Markus Kohler replied on Wed, 2008/06/25 - 2:31am

Hi "Slava Imeshev",

I'm not sure what you mean with "not de-referenceable".

The point is that String literals  get interned automatically by the Java compiler. This creates an implicit reference from the class to the literal. I say "implicit" because you will not see the reference in any of the existing tools, such as heap dump analysis tools (like the Eclipse Memory Analyzer) nor in the debugger.

That's surprising, and that's why IMHO this is a very interesting post.


Regards,

Markus (http://kohlerm.blogspot.com

 

 

Bharath Ganesh replied on Tue, 2008/07/01 - 6:57am in response to: Slava Imeshev

Slava,

As Markus said, the point I was trying to make in the article is that if you use a String literal as a key (as opposed to a only-interned String - which is not present in the global literal pool), even though your application does not hold any strong reference to the String, the entry would never be removed from the HashMap.

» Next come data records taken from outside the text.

-- ==== Sys2Proof/Machine/Gates.lean ====
section
/-!
DEFINITION. The gate block (chapter 5): beam lines and debouncers, the decoding of beam and pair events, crossings, the
stuck and recovery timers, and the GATE and GATE-READ requests.
-/

namespace Sys2Proof.Machine

/-! ## Beams (R76) -/

/-- One beam of a gate. -/
def Gate.beam (g : Gate) : Beam → BeamInput
  | .a => g.a
  | .b => g.b

/-- Put one beam of a gate. -/
def Gate.setBeam (g : Gate) : Beam → BeamInput → Gate
  | .a, x => { g with a := x }
  | .b, x => { g with b := x }

/-- A change of the line is maturing: the line stands opposite the debounced level (R76). -/
def BeamInput.maturing (b : BeamInput) : Bool := b.line != b.debounced

/-- The maturing change matures: the debounced level takes the line's (R76). -/
def BeamInput.mature (b : BeamInput) : BeamInput := { b with debounced := b.line }

/-- The input line takes a level; a change begins to mature, or a maturing one is dropped (R76). -/
def BeamInput.setLine (b : BeamInput) (high : Bool) : BeamInput := { b with line := high }

/-- A beam is blocked under an invert field (R76). -/
def BeamInput.blocked (b : BeamInput) (invert : Bool) : Bool := b.debounced != invert

/-- The pair of levels of a gate, A first: `true` is blocked (R77). -/
def Gate.levels (g : Gate) : Bool × Bool := (g.a.blocked g.invert, g.b.blocked g.invert)

/-! ## Decoding (R78, R80, R81) -/

/-- A crossing (R82). -/
inductive Crossing where
  | inbound | outbound
deriving DecidableEq, Repr

/-- A TWO_WAY gate's states by levels (A, B), as the rows of R78 give them; FAULT takes no transition. -/
def nextState : GateState → Bool × Bool → GateState
  | .clear, (true, false) => .enterA
  | .clear, (false, true) => .enterB
  | .clear, (true, true) => .midUnknown
  | .enterA, (true, false) | .midA, (true, false) | .leaveA, (true, false) => .enterA
  | .enterA, (false, true) | .midA, (false, true) | .leaveA, (false, true) => .leaveA
  | .enterA, (true, true) | .midA, (true, true) | .leaveA, (true, true) => .midA
  | .enterB, (true, false) | .midB, (true, false) | .leaveB, (true, false) => .leaveB
  | .enterB, (false, true) | .midB, (false, true) | .leaveB, (false, true) => .enterB
  | .enterB, (true, true) | .midB, (true, true) | .leaveB, (true, true) => .midB
  | .midUnknown, (true, false) => .leaveB
  | .midUnknown, (false, true) => .leaveA
  | .midUnknown, (true, true) => .midUnknown
  | .fault, _ => .fault
  | _, (false, false) => .clear

/-- The crossing that a cell of R78 names: from a LEAVE state to (0,0). -/
def crossingAt : GateState → Bool × Bool → Option Crossing
  | .leaveA, (false, false) => some .inbound
  | .leaveB, (false, false) => some .outbound
  | _, _ => none

/-- ONE_WAY takes no OUTBOUND crossing (R80). -/
def oneWayCrossing (c : Option Crossing) : Option Crossing :=
  match c with
  | some .outbound => none
  | x => x

/-- The crossings of an event at a PULSE gate, from the levels before and after it: INBOUND for a clear of A, then OUTBOUND
for a clear of B (R81). -/
def pulseCrossings (before after : Bool × Bool) : List Crossing :=
  (if before.1 && !after.1 then [.inbound] else []) ++ (if before.2 && !after.2 then [.outbound] else [])

/-- The state and the crossings that an event gives a gate that decodes, by its mode (R77, R78, R80, R81). -/
def decodeEvent (mode : GateMode) (st : GateState) (before after : Bool × Bool) : GateState × List Crossing :=
  match mode with
  | .off => (st, [])
  | .twoWay => (nextState st after, (crossingAt st after).toList)
  | .oneWay => (nextState st after, (oneWayCrossing (crossingAt st after)).toList)
  | .pulse => (.clear, pulseCrossings before after)

/-! ## Crossings (R82) -/

/-- One person enters a zone: clamped at 9,999, the clamp setting ESTIMATED. -/
def Zone.enter (z : Zone) : Zone :=
  if z.occupancy < 9999 then { z with occupancy := z.occupancy + 1 } else { z with estimated := true }

/-- One person leaves a zone: clamped at 0, the clamp setting ESTIMATED. -/
def Zone.leave (z : Zone) : Zone :=
  if 0 < z.occupancy then { z with occupancy := z.occupancy - 1 } else { z with estimated := true }

/-- Change the zone on a side of a gate; OUTSIDE has no occupancy. -/
def State.modifySide (s : State) (side : Option (Fin 32)) (f : Zone → Zone) : State :=
  match side with
  | none => s
  | some z => s.modifyZone z f

/-- A crossing of gate `g` (R82). -/
def State.cross (s : State) (g : Fin 32) (c : Crossing) : State :=
  match c with
  | .inbound =>
    ((s.modifySide s.gates[g].dst Zone.enter).modifySide s.gates[g].src Zone.leave).modifyGate g
      fun r => { r with inbound := satInc 65535 r.inbound }
  | .outbound =>
    ((s.modifySide s.gates[g].dst Zone.leave).modifySide s.gates[g].src Zone.enter).modifyGate g
      fun r => { r with outbound := satInc 65535 r.outbound }

/-! ## Beam and pair events (R77, R83, R85) -/

/-- A beam's stuck timer after an event: started by a block, stopped by a clear, otherwise as it was (R83). -/
def BeamInput.stuckAfter (b : BeamInput) (limit : Nat) (before after : Bool) : BeamInput :=
  if after && !before then { b with stuck := some limit }
  else if before && !after then { b with stuck := none }
  else b

/-- The stuck timers of both beams after an event (R83). -/
def Gate.stuckAfter (g : Gate) (before after : Bool × Bool) : Gate :=
  { g with a := g.a.stuckAfter g.stuckLimit before.1 after.1, b := g.b.stuckAfter g.stuckLimit before.2 after.2 }

/-- A gate takes a beam or pair event, given its record with the new debounced levels; gives the record after it and the
crossings it completes (R77, R83, R85). -/
def Gate.take (old new : Gate) : Gate × List Crossing :=
  if new.mode = .off then (new, [])
  else if new.state = .fault then ({ new with recovery := new.levels == (false, false) }, [])
  else
    ({ new.stuckAfter old.levels new.levels with
         state := (decodeEvent new.mode new.state old.levels new.levels).1 },
     (decodeEvent new.mode new.state old.levels new.levels).2)

/-- A gate takes an event that changes its debounced levels by `f` (R77). -/
def State.gateTakes (s : State) (g : Fin 32) (f : Gate → Gate) : State :=
  let r := Gate.take s.gates[g] (f s.gates[g])
  r.2.foldl (fun s c => s.cross g c) (s.modifyGate g fun _ => r.1)

/-- The change of one beam matures (R76). -/
def Gate.mature (g : Gate) (beam : Beam) : Gate := g.setBeam beam (g.beam beam).mature

/-- The change of one beam matures alone: one beam event; with none maturing there is none (R76, R77). -/
def execBeamEvent (g : Fin 32) (beam : Beam) (s : State) : Host.Outcome State Fault Refusal :=
  .next (if (s.gates[g].beam beam).maturing then s.gateTakes g fun r => r.mature beam else s)

/-- The changes of both beams of a gate mature at one sample: one pair event (R77). -/
def execPairEvent (g : Fin 32) (s : State) : Host.Outcome State Fault Refusal :=
  .next (if s.gates[g].a.maturing && s.gates[g].b.maturing then
      s.gateTakes g fun r => (r.mature .a).mature .b
    else s)

/-- A beam line takes a level; its debouncer begins or drops a maturing change (R76). -/
def execBeamLineChange (g : Fin 32) (beam : Beam) (high : Bool) (s : State) : Host.Outcome State Fault Refusal :=
  .next (s.modifyGate g fun r => r.setBeam beam ((r.beam beam).setLine high))

/-! ## FAULT and recovery (R84 to R86) -/

/-- Stop both stuck timers of a gate. -/
def Gate.stopStuck (g : Gate) : Gate := { g with a := { g.a with stuck := none }, b := { g.b with stuck := none } }

/-- The record of a gate that enters FAULT (R84). -/
def Gate.toFault (g : Gate) : Gate := { g.stopStuck with state := .fault, fault := true, recovery := false }

/-- Set a zone's ESTIMATED flag. -/
def Zone.estimate (z : Zone) : Zone := { z with estimated := true }

/-- The stuck timer of a beam expires: the gate enters FAULT (R84). A timer that is stopped does not expire. -/
def execStuckTimerExpiry (g : Fin 32) (beam : Beam) (s : State) : Host.Outcome State Fault Refusal :=
  .next (if (s.gates[g].beam beam).stuck.isSome then
      (((s.modifyGate g Gate.toFault).modifySide s.gates[g].src Zone.estimate).modifySide s.gates[g].dst
        Zone.estimate).post (.gateFault g beam s.gates[g].state)
    else s)

/-- The recovery timer of a gate expires: the gate leaves FAULT (R86). A timer that is stopped does not expire. -/
def execRecoveryTimerExpiry (g : Fin 32) (s : State) : Host.Outcome State Fault Refusal :=
  .next (if s.gates[g].recovery then
      (s.modifyGate g fun r => { r with state := .clear, recovery := false }).post (.gateClear g)
    else s)

/-! ## The GATE request (R88) -/

/-- The ranges of a GATE request's fields (R88). -/
def gateInRange (index : Nat) (a : GateArgs) : Bool :=
  index ≤ 31 && optWordLe 31 a.src && optWordLe 31 a.dst && optLe 1 a.invert && optWithin 1 255 a.stuck

/-- A side as a request leaves it stored. -/
def sideAfter (stored : Option (Fin 32)) (given : Option (Option Nat)) : Option (Fin 32) :=
  match given with
  | none => stored
  | some z => optFin 32 z

/-- Step 1 of R88: the fields given are stored. -/
def Gate.configure (g : Gate) (a : GateArgs) : Gate :=
  { g with mode := a.mode.getD g.mode, src := sideAfter g.src a.src, dst := sideAfter g.dst a.dst
           invert := (a.invert.map (· == 1)).getD g.invert, stuckLimit := a.stuck.getD g.stuckLimit }

/-- The two sides name one zone (R88). -/
def Gate.sidesClash (g : Gate) : Bool := g.src.isSome && g.src == g.dst

/-- Steps 2 to 4 of R88. -/
def Gate.restart (g : Gate) : Gate :=
  let g1 := { g.stopStuck with recovery := false, state := .clear, fault := false }
  if g1.mode = .off then g1 else g1.stuckAfter (false, false) g1.levels

/-- The levels of a gate as LEVELS gives them: A first, 1 for blocked. -/
def levelsVal (g : Gate) : Val := .nums [bit g.levels.1, bit g.levels.2]

/-- The fields of a gate record, as GATE and GATE-READ give them (R88, R89). -/
def gateFields (g : Gate) : List (Key × Val) :=
  [(.mode, .word (gateModeWord g.mode)), (.fromSide, sideVal g.src), (.toSide, sideVal g.dst),
   (.invert, flagVal g.invert), (.stuck, .num g.stuckLimit), (.state, .word (gateStateWord g.state)),
   (.levels, levelsVal g), (.inbound, .num g.inbound), (.outbound, .num g.outbound), (.fault, flagVal g.fault)]

/-- GATE (R88). Ranges are checked before agreement, which R88 does not order (DESIGN CHOICE, log entry 32); the reply puts GATE
before the fields of the record, LEVELS before IN, OUT and FAULT (DESIGN CHOICE, log entry 20). -/
def gateEffect (index : Nat) (a : GateArgs) (s : State) : State × Answer :=
  checked [inRange (gateInRange index a)] s fun s =>
    match toFin? 32 index with
    | none => (s, .no .outOfRange)
    | some g =>
      if (s.gates[g].configure a).sidesClash then (s, .no .conflict)
      else
        (s.modifyGate g fun r => (r.configure a).restart,
         .ok ((.gate, .num index) :: gateFields (s.gates[g].configure a).restart))

/-- Configures a gate (R88). -/
def execGate (tag index : Nat) (args : GateArgs) (s : State) : Host.Outcome State Fault Refusal :=
  respond (.gate tag index args) tag s (gateEffect index args)

/-! ## GATE-READ (R89) -/

/-- The clear that GATE-READ with CLEAR=1 makes: totals to 0, and the fault flag unless the gate is in FAULT (R87, R89). -/
def Gate.clearTotals (g : Gate) : Gate :=
  { g with inbound := 0, outbound := 0, fault := g.fault && g.state == .fault }

/-- The lines of GATE-READ without GATE: the gates whose mode is not OFF (R89). -/
def gateLines (s : State) : List ReplyLine :=
  ((List.finRange 32).filter fun g => s.gates[g].mode != .off).map fun (g : Fin 32) =>
    ⟨none, (.gate, .num g) :: gateFields s.gates[g]⟩

/-- GATE-READ (R89). -/
def gateReadEffect (index clear : Option Nat) (s : State) : State × Answer :=
  checked [inRange (optLe 31 index && optLe 1 clear)] s fun s =>
    match index with
    | none =>
      (if flagSet clear then s.withGates (mapFin (fun _ r => r.clearTotals) s.gates) else s, .okLines [] (gateLines s))
    | some i =>
      match toFin? 32 i with
      | none => (s, .no .outOfRange)
      | some g => (if flagSet clear then s.modifyGate g Gate.clearTotals else s, .ok (gateFields s.gates[g]))

/-- Reads gates and optionally clears their totals (R89). -/
def execGateRead (tag : Nat) (index clear : Option Nat) (s : State) : Host.Outcome State Fault Refusal :=
  respond (.gateRead tag index clear) tag s (gateReadEffect index clear)

end Sys2Proof.Machine
end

I was also trying to show the difference in behaviour  between an interned String and a String literal.

Slava Imeshev replied on Tue, 2008/07/01 - 1:43pm in response to: Bharath Ganesh

Well, this does not change what I said. The WeakHashMap behaves normally. The test is that after a key was eviected, you should not be able to find an object with the same identity. This test does not hold for a literal and holds for new String("listeral"). That's it. This is not a leak but rather a lack of understanding how WeakHashMap works. You get the same problem fith any private static final object.

 

Slava

 

Markus Kohler replied on Wed, 2008/07/02 - 2:13am in response to: Slava Imeshev

Well IMHO, you both are kind of right and wrong ;)

 If you have a private static final object and put it as a key into your WeakHashMap of course that key will live as long as the class is there. But in this case it is obvious and a good tool (http://www.eclipse.org/mat)  will show that it's there because the class is still there. 

In this case, no tool that I'm aware of will show you that there still is a hard reference from the class to the string literal. You just have to know it ...

 

Regards,

Markus

 

Tanya Huff replied on Thu, 2011/05/05 - 11:13pm in response to: Markus Kohler

@Markus Once again Markus I agree with you. The key will live as long as the class is there is correct! Singer Sewing Machine Manual

Comment viewing options

Select your preferred way to display the comments and click "Save settings" to activate your changes.